In the 2020/21 winter semester, the highest number of students in Germany to date was reached with 2,944,145 students; the 2 million mark was exceeded for the first time in the 2003/04 winter semester.
More in-depth analyses show that the growth in student numbers is primarily to be found in the universities of applied sciences/UAS sector and private universities. For example, the growth in student numbers in Thuringia in recent years is due entirely to the private IU International University based in Erfurt with a large amount of distance-learning-students. There are also differences between subjects, e.g. a boom in computer science and psychology and a decline in mechanical engineering, for example.
The situation for first-semester students is also heterogeneous in the various federal states.
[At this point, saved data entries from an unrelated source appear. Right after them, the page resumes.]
/-- The conditions that an instruction of a slot meets at its issue at `t`, with their detail words; `x` is the context
as the bundle issues, and `w` the slot word. A command whose last access performs in this very cycle still counts to the 64
of R284 (DEDUCED, log entry 33), and NMFENCE names the earliest issued of several commands (DESIGN CHOICE, log entry 35). -/
def State.issueConds (s : State) (c t slot : Nat) (x : Ctx) (w : Nat) (i : Instr) : List (Nat × List Word) :=
  let on (b : Bool) (code : Nat) (d : List Word) : List (Nat × List Word) := if b then [(code, d)] else []
  let k := s.core c
  let ww := BitVec.ofNat 32 w
  let tw := lo32 t
  let solo := x.solo.isSome
  let rows := x.takeRows (queueReads i)
  let out (b : Bool) := b && x.enabled i
  on (ctxIllegal x i) 0x01 [BitVec.ofNat 32 (2 ^ slot), ww] ++
  on (solo && soloForbids x i) 0x19 [1, BitVec.ofNat 32 slot, ww] ++
  (let hits := x.regHits slot i k.regBad ++ k.mxBad.filter (x.mxReads i)
   on (!hits.isEmpty) 0x33 (markDetail hits)) ++
  (match (queueReads i).find? fun r => 4 ≤ r.1 ∧ r.1 ≤ 9 with
    | some r => on solo 0x19 [5, BitVec.ofNat 32 slot, BitVec.ofNat 32 r.1]
    | none => []) ++
  (match rows.2.2 with
    | some q => [(0x14, [BitVec.ofNat 32 q, tw, 0])]
    | none => []) ++
  on (slot == 4 && x.mx.isOpen && !isBeat i) 0x14 [BitVec.ofNat 32 x.mx.blockCounter, BitVec.ofNat 32 x.mx.openBeats, ww] ++
  (match ((queueReads i).zip rows.1).find? fun r => r.2.poison.isSome with
    | some r => on (slot == 4) 0x30 [BitVec.ofNat 32 r.1.1, tw]
    | none => []) ++
  (match i with
    | .trap f => [(0x02, [BitVec.ofNat 32 f.sel])]
    | .tchk f => on (out (decide (x.bound f < t))) 0x11 [lo32 (x.bound f), hi32 (x.bound f), tw]
    | .twait f =>
      let T := x.bound f
      on (out (decide (T ≤ t))) 0x10 [2, lo32 T, hi32 T, tw] ++
      on (out (decide (t + 1 < T) && ((x.mx.isOpen && x.mx.openBeats != 31) ||
          (!x.mx.isOpen && decide (x.word 4 / 2 ^ 24 = 0x11))))) 0x14
        [BitVec.ofNat 32 x.mx.blockCounter, BitVec.ofNat 32 x.mx.openBeats, ww]
    | .bchk f =>
      let b := x.bars[f.sel]?.getD ⟨0, 0⟩
      on (b.expected != b.count) 0x12 [BitVec.ofNat 32 f.sel, b.expected.zeroExtend 32, b.count.zeroExtend 32]
    | .ckpt _ => s.ckptSlip x.part x.rank t
    | .chb f => match x.mx.keyTag, rows.1.head? with
      | some e, some r => on (r.mark != some e) 0x13
          [BitVec.ofNat 32 f.qa, BitVec.ofNat 32 e, BitVec.ofNat 32 (r.mark.getD 0x10000)]
      | _, _ => []
    | .nmc _ => on (decide (8 ≤ (k.nm.filter fun n => t ≤ n.last).length)) 0x14 [8]
    | .nmfence _ => match k.nm.find? fun n => decide (n.issue < t) && decide (t ≤ n.last) with
      | some n => [(0x10, [6, lo32 n.start, lo32 n.last])]
      | none => []
    | i => match teOpcode i with
      | some op => on (decide (64 ≤ (k.te.filter fun r => t ≤ r.last).length)) 0x14 [64, BitVec.ofNat 32 op]
      | none => [])

/-- The condition an instruction's one record names: the lowest-coded (R323). -/
def lowest (cs : List (Nat × List Word)) : Option (Nat × List Word) :=
  (sortBy (fun a b => a.1 < b.1) cs.reverse).head?

/-- The instructions of a bundle, by slot, whose words are not zero (R27, R28). -/
def Ctx.slots (x : Ctx) : List (Nat × Nat × Except DecodeError Instr) :=
  (List.range 8).filterMap fun i => let w := x.word i
    if w = 0 then none else some (i, w, decodeSlot (slotKindOf i) w)

/-- The slots of a bundle that execute. -/
def Ctx.todo (x : Ctx) : List Nat := (List.range 8).filter fun i => x.word i != 0

/-- The faults that the instructions of a bundle raise at its issue, slot by slot, each seeing the queues as the earlier
slots leave them (R145, R323); the illegal instructions of the bundle make one record (R28). -/
def State.slotFaults (s : State) (c t : Nat) : Ctx → List (Nat × Nat × Except DecodeError Instr) → List FaultNow
  | _, [] => []
  | x, (slot, w, .error _) :: rest =>
    { code := 0x01, rank := x.rank, src := slot, bundle := x.seq.bundleAddr, issue := some t,
      detail := [BitVec.ofNat 32 (2 ^ slot), BitVec.ofNat 32 w], blame := none } :: s.slotFaults c t x rest
  | x, (slot, w, .ok i) :: rest =>
    (match lowest (s.issueConds c t slot x w i) with
      | some (code, d) => [{ code := code, rank := x.rank, src := slot, bundle := x.seq.bundleAddr, issue := some t,
                             detail := d,
                             blame := if code = 0x33 then some (.coreArrays c)
                               else (x.takeRows (queueReads i)).1.findSome? Row.poison }]
      | none => []) ++ s.slotFaults c t (x.takeRows (queueReads i)).2.1 rest

/-- The records of one bundle: its illegal instructions are one record, on the lowest slot, with the mask of them all
(R28, R323). -/
def mergeIllegal (fs : List FaultNow) : List FaultNow :=
  match fs.filter fun f => f.code == 0x01 with
  | [] => fs
  | f :: rest =>
    let mask := (f :: rest).foldl (fun m g => m ||| g.detail.headD 0) 0
    { f with detail := mask :: f.detail.drop 1 } :: fs.filter fun g => g.code != 0x01

/-- A fault of a core's sequencer at its issue. -/
def Ctx.seqFault (x : Ctx) (t code : Nat) (d : List Word) : FaultNow :=
  { code := code, rank := x.rank, src := 0, bundle := x.seq.bundleAddr, issue := some t, detail := d,
    blame := none }

/-- The faults of entering a segment at `t` (R9, R46, R50, R202); `y` is the context with the segment entered, and
`stored` the segment as the program store holds it. A segment called for before its expansion is complete is a slip, and its
invalid header a second record (R323); its stamp is compared only where its first bundle issues (DEDUCED, log entry 47). -/
def Ctx.entryFaults (y : Ctx) (t : Nat) (stored : Segment) : List FaultNow :=
  let off := BitVec.ofNat 32 y.seq.segOff
  let g := y.seq.resident.getD stored
  let early := y.seq.resident.isNone || decide (t < (y.seq.half y.seq.inB).elim 0 (·.ready))
  (if early then [y.seqFault t 0x10 [10, off]] else []) ++
  if ¬ g.valid then [y.seqFault t 0x01 [off]]
  else if g.head.timed ∧ ¬ early then
    (if y.solo.isSome then [y.seqFault t 0x19 [2, off]]
     else if g.head.stamp ≠ t then [y.seqFault t 0x10 [1]] else [])
  else []

/-- Whether the bundle that has been called for stands in the loop buffer, in a valid segment. -/
def Ctx.present (y : Ctx) (t : Nat) : Bool := y.seq.resident.any fun g =>
  g.valid && decide (((y.seq.half y.seq.inB).elim 0 (·.ready)) ≤ t)

/-- Every fault that the bundle of a core raises at its issue at `t`: that of the segment it enters, and those of its
instructions, when it is there to be read (R25, R322, R323). -/
def State.bundleFaults (s : State) (c t : Nat) : List FaultNow :=
  let x := s.ctx c
  match x.seq.next with
  | .stop => []
  | .exhausted => [x.seqFault t 0x01 [BitVec.ofNat 32 x.seq.segOff]]
  | n =>
    let y := { x with seq := x.seq.advance t }
    let entry := if n = .enter then y.entryFaults t (s.segmentAt c y.seq.segOff) else []
    if n = .enter ∧ ¬ y.present t then entry
    else
      let missing := if y.mx.isOpen && y.word 4 == 0 then
          [{ code := 0x14, rank := y.rank, src := 4, bundle := y.seq.bundleAddr, issue := some t,
             detail := [BitVec.ofNat 32 y.mx.blockCounter, BitVec.ofNat 32 y.mx.openBeats, 0], blame := none }] else []
      entry ++ mergeIllegal (s.slotFaults c t y y.slots ++ missing)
Across Germany, the number of students in their first semester at a university rose by 8,297. The largest increases were recorded in Bavaria (+3,227), Hesse (+2,609) and North Rhine-Westphalia (+2,310), while Thuringia (-3,707), Berlin (-440), Bremen (-296), Mecklenburg-Western Pomerania (-207) and Saarland (-174) welcomed fewer first-semester students in the 2023 academic year than in the previous year.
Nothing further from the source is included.